10 March 2016
Sir,
If the bye-laws of a trust permits that the trust can receive an immovable property from anyone without any consideration for the welfare of the society then what would be the legal compliance under income tax law for the trust point of view for the execution of such transaction?
11 March 2016
Gift of immovable property by a donor to a trust is not treated as a transfer u/s 47. Hence, there is no tax liability in the hands of donor. As per section 2(iia) voluntary contributions received by a trust is treated as income. Chargeability or non-chargeability of such income to tax may be checked with your tax consultant as it depends on nature of the trust and its registrations with IT Authorities etc.
25 July 2024
If a trust is registered under section 12AA of the Income Tax Act, 1961, it means that the trust qualifies for tax exemption on its income, provided it complies with certain conditions. Here's how the tax treatment would generally apply if the trust receives an immovable property as a gift:
1. **Receipt of Immovable Property**: - When the trust receives an immovable property as a gift, it needs to ensure compliance with legal and procedural requirements for the transfer of property. This typically involves executing a gift deed in favor of the trust.
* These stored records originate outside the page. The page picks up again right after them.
/-! ## What an instruction reads and writes

An instruction reads a `View` of the state, decides on a list of `Write`s or on a fault, and performs the writes.
`exec_eq` ties this reading to `exec`, once; the frames, the invariant and the noninterference claims are then facts about
single writes. -/

namespace Sys2Proof.Machine

/-- All that an instruction reads: no Register flag, no redraw mark, no sound timer, no run status and no schedule. -/
structure View where
  bits : RegNo → Byte
  index : Word
  pc : Word
  stack : Byte
  delay : Byte
  byteAt : Nat → Byte
  fb : Framebuffer
  shiftSrc : Config.ShiftSrc
  downKeys : List (Fin 16)
  keyDown : Nat → Bool
  draws : Nat

/-- The view of a state. -/
def State.view (s : State) : View :=
  { bits := s.bits
    index := s.i.value
    pc := s.pc.value
    stack := s.sp.value
    delay := s.dt.value
    byteAt := s.byteAt
    fb := s.fb
    shiftSrc := s.params.shiftSrc
    downKeys := s.downKeys
    keyDown := s.keyDown
    draws := s.draws }

/-- The value of `Vx`. -/
def View.V (o : View) (x : RegNo) : Nat := (o.bits x).toNat

/-- The source of the shifts (R114). -/
def View.shiftSource (o : View) (x y : RegNo) : Nat :=
  match o.shiftSrc with
  | .vx => o.V x
  | .vy => o.V y

/-- `n` bytes from I. -/
def View.bytesAtIndex (o : View) (n : Nat) : List Byte := (List.range' o.index.toNat n).map o.byteAt

/-- One write to the state. -/
inductive Write where
  | reg (x : RegNo) (v : Int)
  | index (v : Int)
  | pc (v : Int)
  | advance
  | stack (v : Int)
  | delay (v : Int)
  | sound (v : Int)
  | bytes (a : Nat) (bs : List Byte)
  | screen (fb : Framebuffer)
  | draw

/-- What a write does. -/
def Write.apply (s : State) : Write → State
  | .reg x v => s.setV x v
  | .index v => s.setI v
  | .pc v => s.setPC v
  | .advance => s.advance
  | .stack v => s.setSP v
  | .delay v => s.setDT v
  | .sound v => s.setST v
  | .bytes a bs => s.withBytes a bs
  | .screen fb => s.setScreen fb
  | .draw => s.nextDraw

/-- The writes that put bytes into registers in order (R125). -/
def regWrites (ks : List RegNo) (bs : List Byte) : List Write := List.zipWith (fun k b => .reg k (b.toNat : Int)) ks bs

/-- The writes of an instruction with a result and a flag (R16). -/
def flagWrites (x : RegNo) (result flag : Int) : List Write := [.reg x result, .reg VF flag, .advance]

/-- The writes of a skip (R85). -/
def skipWrites (condition : Bool) : List Write := if condition then [.advance, .advance] else [.advance]

/-- The writes of `Fx0A` (R143): none while no key is down. -/
def keyWrites (o : View) (x : RegNo) : List Write :=
  match o.downKeys with
  | [] => []
  | [key] => [.reg x key.val, .advance]
  | key :: other :: others =>
    [.draw, .reg x ((key :: other :: others).getD (Config.keyChoice o.draws % (others.length + 2)) key).val, .advance]

/-- What `Dxyn` draws onto the framebuffer (R132). -/
def View.blit (o : View) (x y : RegNo) (n : RowCount) : Blit :=
  blitRows (o.V x) (o.V y) 0 (o.bytesAtIndex n.val) { fb := o.fb, collided := false }

/-- The writes of an instruction that accesses `count` bytes from I, or the fault at the first address outside (R42). -/
def accessing (o : View) (i : Instr) (count : Nat) (writes : List Write) : Except Fault (List Write) :=
  if count = 0 ∨ o.index.toNat + count ≤ 4096 then .ok writes
  else .error (.addressRange { pc0 := o.pc, opcode := encode i, value := max o.index.toNat 4096 })

/-- The writes of a keypad skip, or the fault for a code above 15 (R154). -/
def keySkip (o : View) (i : Instr) (x : RegNo) (wanted : Bool) : Except Fault (List Write) :=
  if 15 < o.V x then .error (.keyCodeRange { pc0 := o.pc, opcode := encode i, value := o.V x })
  else .ok (skipWrites (o.keyDown (o.V x) == wanted))

/-- The word that a return pops from address `a` (R90). -/
def View.wordAt (o : View) (a : Nat) : Word := o.byteAt a ++ o.byteAt (a + 1)

/-- What an instruction decides on, from its view of the state: its writes in order, or its fault. -/
def plan (i : Instr) (o : View) : Except Fault (List Write) :=
  match i with
  | .cls => .ok [.screen Framebuffer.clear, .advance]
  | .ret =>
    let sp : Int := o.stack.toNat - 2
    .ok [.stack sp, .pc (o.wordAt (regSet 8 sp).value.toNat).toNat]
  | .jp nnn => .ok [.pc nnn.toNat]
  | .call nnn =>
    let target := o.pc + 2
    .ok [.bytes o.stack.toNat [highByte target, lowByte target], .stack (o.stack.toNat + 2), .pc nnn.toNat]
  | .seByte x nn => .ok (skipWrites (decide ((o.V x : Int) = nn.toNat)))
  | .sneByte x nn => .ok (skipWrites (decide ((o.V x : Int) ≠ nn.toNat)))
  | .seReg x y => .ok (skipWrites (decide (o.V x = o.V y)))
  | .sneReg x y => .ok (skipWrites (decide (o.V x ≠ o.V y)))
  | .ldByte x nn => .ok [.reg x nn.toNat, .advance]
  | .addByte x nn => .ok [.reg x (o.V x + nn.toNat), .advance]
  | .ldReg x y => .ok [.reg x (o.V y), .advance]
  | .orReg x y => .ok [.reg x (o.bits x ||| o.bits y).toNat, .advance]
  | .andReg x y => .ok [.reg x (o.bits x &&& o.bits y).toNat, .advance]
  | .xorReg x y => .ok [.reg x (o.bits x ^^^ o.bits y).toNat, .advance]
  | .addReg x y =>
    let sum : Int := o.V x + o.V y
    .ok (flagWrites x sum (regSet 8 sum).overflowed.toNat)
  | .subReg x y =>
    let difference : Int := o.V x - o.V y
    .ok (flagWrites x difference (1 - ((regSet 8 difference).borrowed.toNat : Int)))
  | .subnReg x y =>
    let difference : Int := o.V y - o.V x
    .ok (flagWrites x difference (1 - ((regSet 8 difference).borrowed.toNat : Int)))
  | .shr x y => .ok (flagWrites x ((o.shiftSource x y >>> 1 : Nat) : Int) (rightBitOut (o.shiftSource x y)))
  | .shl x y =>
    let doubled : Int := (o.shiftSource x y <<< 1 : Nat)
    .ok (flagWrites x doubled (regSet 8 doubled).overflowed.toNat)
  | .ldI nnn => .ok [.index nnn.toNat, .advance]
  | .jpV0 nnn => .ok [.pc (o.V 0 + nnn.toNat)]
  | .rnd x nn => .ok [.draw, .reg x (Config.randomByte o.draws &&& nn).toNat, .advance]
  | .drw x y n =>
    accessing o i n.val
      [.reg VF 0, .reg VF (collisionFlag (o.blit x y n).collided), .screen (o.blit x y n).fb, .advance]
  | .skp x => keySkip o i x true
  | .sknp x => keySkip o i x false
  | .ldVxDt x => .ok [.reg x o.delay.toNat, .advance]
  | .ldVxK x => .ok (keyWrites o x)
  | .ldDtVx x => .ok [.delay (o.V x), .advance]
  | .ldStVx x => .ok [.sound (o.V x), .advance]
  | .addI x => .ok [.index (o.index.toNat + o.V x), .advance]
  | .ldF x => .ok [.index (glyphAddress (o.V x)), .advance]
  | .ldB x => accessing o i 3 [.bytes o.index.toNat (decimalDigits (o.V x)), .advance]
  | .storeRegs x => accessing o i (x.val + 1) [.bytes o.index.toNat ((regsUpTo x).map o.bits), .advance]
  | .loadRegs x =>
    accessing o i (x.val + 1) (regWrites (regsUpTo x) (o.bytesAtIndex (x.val + 1)) ++ [.advance])

/-- The writes of a decision performed in order, or its fault. -/
def perform (s : State) : Except Fault (List Write) → Result
  | .ok writes => .next (writes.foldl Write.apply s)
  | .error f => .fault f

/-! ### The tie to `exec` -/

/-- Register loads in a row are register writes in a row. -/
theorem fillRegs_eq_writes : ∀ (ks : List RegNo) (bs : List Byte) (s : State),
    fillRegs s ks bs = (regWrites ks bs).foldl Write.apply s
  | [], _, _ => by simp [fillRegs, regWrites]
  | _ :: _, [], _ => by simp [fillRegs, regWrites]
  | k :: ks, b :: bs, s => by rw [fillRegs, fillRegs_eq_writes ks bs]; rfl

/-- A read of a run of bytes from I is an access to them. -/
theorem withAccess_readBytes (i : Instr) (s : State) (count : Nat) (go : List Byte → Result) (writes : List Write)
    (h : go (s.view.bytesAtIndex count) = .next (writes.foldl Write.apply s)) :
    withAccess i s (s.readBytes (s.ea 0) count) go = perform s (accessing s.view i count writes) := by
  have hea : s.ea 0 = s.view.index.toNat := rfl
  rw [hea]
  unfold accessing
  split
  · next hin =>
    rcases hin with rfl | hin
    · exact h
    · rw [s.readBytes_ok hin]; exact h
  · next hout =>
    rw [not_or] at hout
    rw [s.readBytes_error count (Nat.one_le_iff_ne_zero.2 hout.1) (Nat.not_le.1 hout.2)]
    rfl

/-- A store of a run of bytes from I is an access to them. -/
theorem withAccess_writeBytes (i : Instr) (s : State) (bs : List Byte) (hbs : bs ≠ []) :
    withAccess i s (s.writeBytes (s.ea 0) bs) endContinue =
      perform s (accessing s.view i bs.length [.bytes s.view.index.toNat bs, .advance]) := by
  have hea : s.ea 0 = s.view.index.toNat := rfl
  rw [hea]
  unfold accessing
  split
  · next hin =>
    have hin := hin.resolve_left (mt List.length_eq_zero_iff.1 hbs)
    rw [State.writeBytes_ok bs s hin]; rfl
  · next hout =>
    rw [not_or] at hout
    rw [State.writeBytes_error bs s hbs (Nat.not_le.1 hout.2)]
    rfl

theorem endContinue_skipIf (s : State) (c : Bool) : endContinue (s.skipIf c) = perform s (.ok (skipWrites c)) := by
  cases c <;> rfl

theorem skipOnKey_eq (i : Instr) (x : RegNo) (wanted : Bool) (s : State) :
    skipOnKey i x wanted s = perform s (keySkip s.view i x wanted) := by
  unfold keySkip
  split
  · next h => exact skipOnKey_error i wanted h
  · next h => rw [skipOnKey_ok i wanted (Nat.not_lt.1 h)]; exact endContinue_skipIf s _

theorem execLdVxK_eq (x : RegNo) (s : State) : execLdVxK x s = perform s (.ok (keyWrites s.view x)) := by
  have hv : s.view.downKeys = s.downKeys := rfl
  unfold execLdVxK keyWrites
  rw [hv]
  match s.downKeys with
  | [] => rfl
  | [_] => rfl
  | _ :: _ :: _ => rfl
2. **Tax Treatment for the Trust**: - **Exemption under Section 11**: Section 11 of the Income Tax Act provides exemptions to income derived from property held for charitable or religious purposes to the extent that such income is applied for charitable or religious purposes in India. This includes income from property received as a gift. - **Section 12AA Registration**: Since the trust is registered under section 12AA, it enjoys tax exemption under sections 11 and 12. Therefore, any income derived from the gifted immovable property, such as rental income or capital gains upon its sale, would generally be exempt from tax, provided it is applied for charitable purposes as per the trust's objectives.
3. **Conditions to be Met**: - The trust must adhere to the conditions laid down in sections 11 and 12 of the Income Tax Act, which include: - The income must be applied for charitable or religious purposes within India. - The income should not be applied or accumulated for the benefit of any particular person or entity except for the charitable purposes of the trust. - The trust should maintain proper books of accounts and get them audited annually.
4. **Registration and Reporting Requirements**: - The trust needs to maintain its registration under section 12AA by filing annual returns and complying with other procedural requirements as specified by the Income Tax Department. - It must also disclose the receipt of the immovable property in its annual income tax return, detailing the nature and value of the gift received.
5. **Legal Compliance**: - Apart from income tax considerations, the trust should also ensure compliance with any other applicable laws related to the receipt, ownership, and management of immovable property, such as local property laws, registration requirements, and stamp duty obligations.
In conclusion, if the trust is registered under section 12AA and receives an immovable property as a gift in accordance with its bye-laws, the transaction would generally be tax-exempt under sections 11 and 12 of the Income Tax Act, provided the income derived from the property is used for charitable purposes as mandated by the Act. It's advisable to consult with a qualified tax advisor or chartered accountant to ensure proper compliance and documentation for such transactions.